Work to be completed -
Please repeat the lines below, exactly and only, from the one that holds "theorem disarmNow_mem (b" through the one that holds "(disarmNow b s).mem".

(Items from a dataset)
◇ ◇ ◇ ◇ ◇ ◇ ◇

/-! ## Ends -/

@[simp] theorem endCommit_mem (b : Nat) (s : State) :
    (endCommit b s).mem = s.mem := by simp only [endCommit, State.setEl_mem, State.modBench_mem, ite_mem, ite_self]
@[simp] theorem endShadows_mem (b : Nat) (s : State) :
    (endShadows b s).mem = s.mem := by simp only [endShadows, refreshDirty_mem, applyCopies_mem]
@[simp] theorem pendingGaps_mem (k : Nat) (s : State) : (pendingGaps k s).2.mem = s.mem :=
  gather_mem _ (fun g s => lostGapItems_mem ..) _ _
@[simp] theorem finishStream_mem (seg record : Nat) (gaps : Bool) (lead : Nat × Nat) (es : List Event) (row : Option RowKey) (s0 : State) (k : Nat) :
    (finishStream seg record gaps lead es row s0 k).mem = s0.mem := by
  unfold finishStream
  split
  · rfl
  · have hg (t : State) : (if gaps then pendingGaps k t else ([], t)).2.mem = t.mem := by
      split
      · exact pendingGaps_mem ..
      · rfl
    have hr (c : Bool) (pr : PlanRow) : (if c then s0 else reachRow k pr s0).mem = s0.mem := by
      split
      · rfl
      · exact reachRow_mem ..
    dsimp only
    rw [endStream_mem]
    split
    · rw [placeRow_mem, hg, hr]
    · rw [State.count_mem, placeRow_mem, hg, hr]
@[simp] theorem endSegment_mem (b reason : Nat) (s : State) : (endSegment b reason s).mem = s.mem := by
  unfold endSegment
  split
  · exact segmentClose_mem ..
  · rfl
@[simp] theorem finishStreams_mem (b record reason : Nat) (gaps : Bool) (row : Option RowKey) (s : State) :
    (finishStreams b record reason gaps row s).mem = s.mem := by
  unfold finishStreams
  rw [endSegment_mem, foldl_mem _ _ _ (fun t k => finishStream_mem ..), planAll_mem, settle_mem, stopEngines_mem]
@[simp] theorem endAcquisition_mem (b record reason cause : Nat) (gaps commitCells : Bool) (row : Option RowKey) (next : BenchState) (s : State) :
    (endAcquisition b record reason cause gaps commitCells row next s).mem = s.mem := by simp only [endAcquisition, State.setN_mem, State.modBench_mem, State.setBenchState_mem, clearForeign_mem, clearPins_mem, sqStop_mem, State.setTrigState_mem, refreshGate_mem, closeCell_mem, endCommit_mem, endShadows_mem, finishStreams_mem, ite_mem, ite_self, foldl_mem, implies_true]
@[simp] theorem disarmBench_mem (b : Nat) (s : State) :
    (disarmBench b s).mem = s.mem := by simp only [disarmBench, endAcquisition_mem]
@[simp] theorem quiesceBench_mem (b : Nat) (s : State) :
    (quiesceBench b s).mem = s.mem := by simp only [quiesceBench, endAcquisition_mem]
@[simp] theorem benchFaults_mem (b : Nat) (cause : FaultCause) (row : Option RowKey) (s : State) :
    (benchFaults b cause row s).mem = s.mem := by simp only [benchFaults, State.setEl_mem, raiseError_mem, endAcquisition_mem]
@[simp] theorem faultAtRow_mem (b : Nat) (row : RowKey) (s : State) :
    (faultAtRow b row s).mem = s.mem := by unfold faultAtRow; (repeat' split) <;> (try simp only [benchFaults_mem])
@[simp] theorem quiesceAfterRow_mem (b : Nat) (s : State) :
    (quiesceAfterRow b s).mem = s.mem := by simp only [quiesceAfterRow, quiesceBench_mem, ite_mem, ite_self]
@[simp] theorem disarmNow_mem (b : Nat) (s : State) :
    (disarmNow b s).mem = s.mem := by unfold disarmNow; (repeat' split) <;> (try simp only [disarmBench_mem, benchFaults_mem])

◇ ◇ ◇ ◇ ◇ ◇ ◇

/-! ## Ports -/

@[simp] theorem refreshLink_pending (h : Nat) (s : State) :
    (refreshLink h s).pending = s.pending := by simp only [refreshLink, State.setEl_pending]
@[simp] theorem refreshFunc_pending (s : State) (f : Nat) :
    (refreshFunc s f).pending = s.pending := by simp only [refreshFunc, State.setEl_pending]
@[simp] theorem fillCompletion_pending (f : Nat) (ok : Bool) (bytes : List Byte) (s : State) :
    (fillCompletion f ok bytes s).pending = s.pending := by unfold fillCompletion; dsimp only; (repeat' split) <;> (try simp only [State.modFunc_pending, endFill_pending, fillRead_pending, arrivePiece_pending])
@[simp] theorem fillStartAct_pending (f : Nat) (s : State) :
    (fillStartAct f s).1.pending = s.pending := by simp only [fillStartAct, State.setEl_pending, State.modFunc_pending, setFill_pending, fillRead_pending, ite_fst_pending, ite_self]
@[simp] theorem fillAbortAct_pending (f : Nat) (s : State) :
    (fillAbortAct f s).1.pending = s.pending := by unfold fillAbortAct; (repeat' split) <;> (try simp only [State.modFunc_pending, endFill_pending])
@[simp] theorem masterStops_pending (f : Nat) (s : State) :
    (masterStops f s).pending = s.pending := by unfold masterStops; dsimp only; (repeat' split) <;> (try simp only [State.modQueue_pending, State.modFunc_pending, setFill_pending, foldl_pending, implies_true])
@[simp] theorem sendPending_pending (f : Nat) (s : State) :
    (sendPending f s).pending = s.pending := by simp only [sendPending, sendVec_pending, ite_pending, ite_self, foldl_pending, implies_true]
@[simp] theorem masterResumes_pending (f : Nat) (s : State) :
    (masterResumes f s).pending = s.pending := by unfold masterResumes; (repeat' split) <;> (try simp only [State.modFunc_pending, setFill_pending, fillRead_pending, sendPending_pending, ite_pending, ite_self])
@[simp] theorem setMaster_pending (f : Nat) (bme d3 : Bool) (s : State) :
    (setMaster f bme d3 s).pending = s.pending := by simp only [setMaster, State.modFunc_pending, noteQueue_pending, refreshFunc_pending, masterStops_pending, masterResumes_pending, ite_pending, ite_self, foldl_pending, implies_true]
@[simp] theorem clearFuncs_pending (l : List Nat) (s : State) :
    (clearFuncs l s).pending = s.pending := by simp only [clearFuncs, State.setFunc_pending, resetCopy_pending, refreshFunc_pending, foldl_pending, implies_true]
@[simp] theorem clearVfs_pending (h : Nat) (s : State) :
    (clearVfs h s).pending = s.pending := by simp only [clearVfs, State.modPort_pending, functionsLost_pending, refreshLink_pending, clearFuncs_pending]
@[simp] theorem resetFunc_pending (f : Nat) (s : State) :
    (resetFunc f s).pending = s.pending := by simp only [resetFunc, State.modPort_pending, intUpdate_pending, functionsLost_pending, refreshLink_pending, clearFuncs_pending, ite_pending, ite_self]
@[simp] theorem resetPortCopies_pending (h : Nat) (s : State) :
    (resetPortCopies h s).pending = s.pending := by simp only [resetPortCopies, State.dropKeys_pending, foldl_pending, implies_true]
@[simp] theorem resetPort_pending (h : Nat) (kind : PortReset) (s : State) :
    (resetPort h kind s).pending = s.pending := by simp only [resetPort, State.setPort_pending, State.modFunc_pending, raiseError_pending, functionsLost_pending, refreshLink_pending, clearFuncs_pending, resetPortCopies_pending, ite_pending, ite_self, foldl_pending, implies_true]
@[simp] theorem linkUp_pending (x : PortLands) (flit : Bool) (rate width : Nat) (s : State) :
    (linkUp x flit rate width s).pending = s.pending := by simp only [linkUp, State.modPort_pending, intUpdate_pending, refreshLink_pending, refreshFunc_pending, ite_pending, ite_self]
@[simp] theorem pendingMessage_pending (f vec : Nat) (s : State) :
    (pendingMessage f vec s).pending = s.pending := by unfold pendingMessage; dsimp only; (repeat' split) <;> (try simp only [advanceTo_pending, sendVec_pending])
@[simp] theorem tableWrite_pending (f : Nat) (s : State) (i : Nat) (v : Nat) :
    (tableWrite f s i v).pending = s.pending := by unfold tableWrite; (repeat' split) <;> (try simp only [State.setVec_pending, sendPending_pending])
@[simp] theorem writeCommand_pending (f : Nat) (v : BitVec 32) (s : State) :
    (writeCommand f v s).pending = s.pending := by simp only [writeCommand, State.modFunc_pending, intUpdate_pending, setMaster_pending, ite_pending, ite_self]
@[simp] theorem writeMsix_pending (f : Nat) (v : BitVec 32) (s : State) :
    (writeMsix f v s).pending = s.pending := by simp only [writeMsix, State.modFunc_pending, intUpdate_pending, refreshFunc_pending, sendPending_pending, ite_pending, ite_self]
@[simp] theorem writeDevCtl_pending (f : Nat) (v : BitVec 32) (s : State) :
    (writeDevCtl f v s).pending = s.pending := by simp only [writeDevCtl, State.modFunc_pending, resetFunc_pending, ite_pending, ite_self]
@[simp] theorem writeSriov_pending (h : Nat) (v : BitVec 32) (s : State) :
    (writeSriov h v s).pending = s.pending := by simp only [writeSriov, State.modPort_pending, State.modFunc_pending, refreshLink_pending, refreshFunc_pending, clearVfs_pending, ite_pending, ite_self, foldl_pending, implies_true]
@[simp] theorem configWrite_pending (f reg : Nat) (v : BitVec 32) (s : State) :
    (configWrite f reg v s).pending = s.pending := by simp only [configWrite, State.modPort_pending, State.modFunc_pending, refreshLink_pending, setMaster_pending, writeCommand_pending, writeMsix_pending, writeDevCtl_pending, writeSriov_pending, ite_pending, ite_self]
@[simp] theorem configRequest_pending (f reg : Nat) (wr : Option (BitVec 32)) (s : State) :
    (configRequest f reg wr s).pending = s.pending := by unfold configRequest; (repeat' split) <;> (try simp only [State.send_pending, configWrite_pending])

◇ ◇ ◇ ◇ ◇ ◇ ◇

Exercise answer -
@[simp] theorem disarmNow_mem (b : Nat) (s : State) :
    (disarmNow b s).mem = s.mem := by unfold disarmNow; (repeat' split) <;> (try simp only [disarmBench_mem, benchFaults_mem])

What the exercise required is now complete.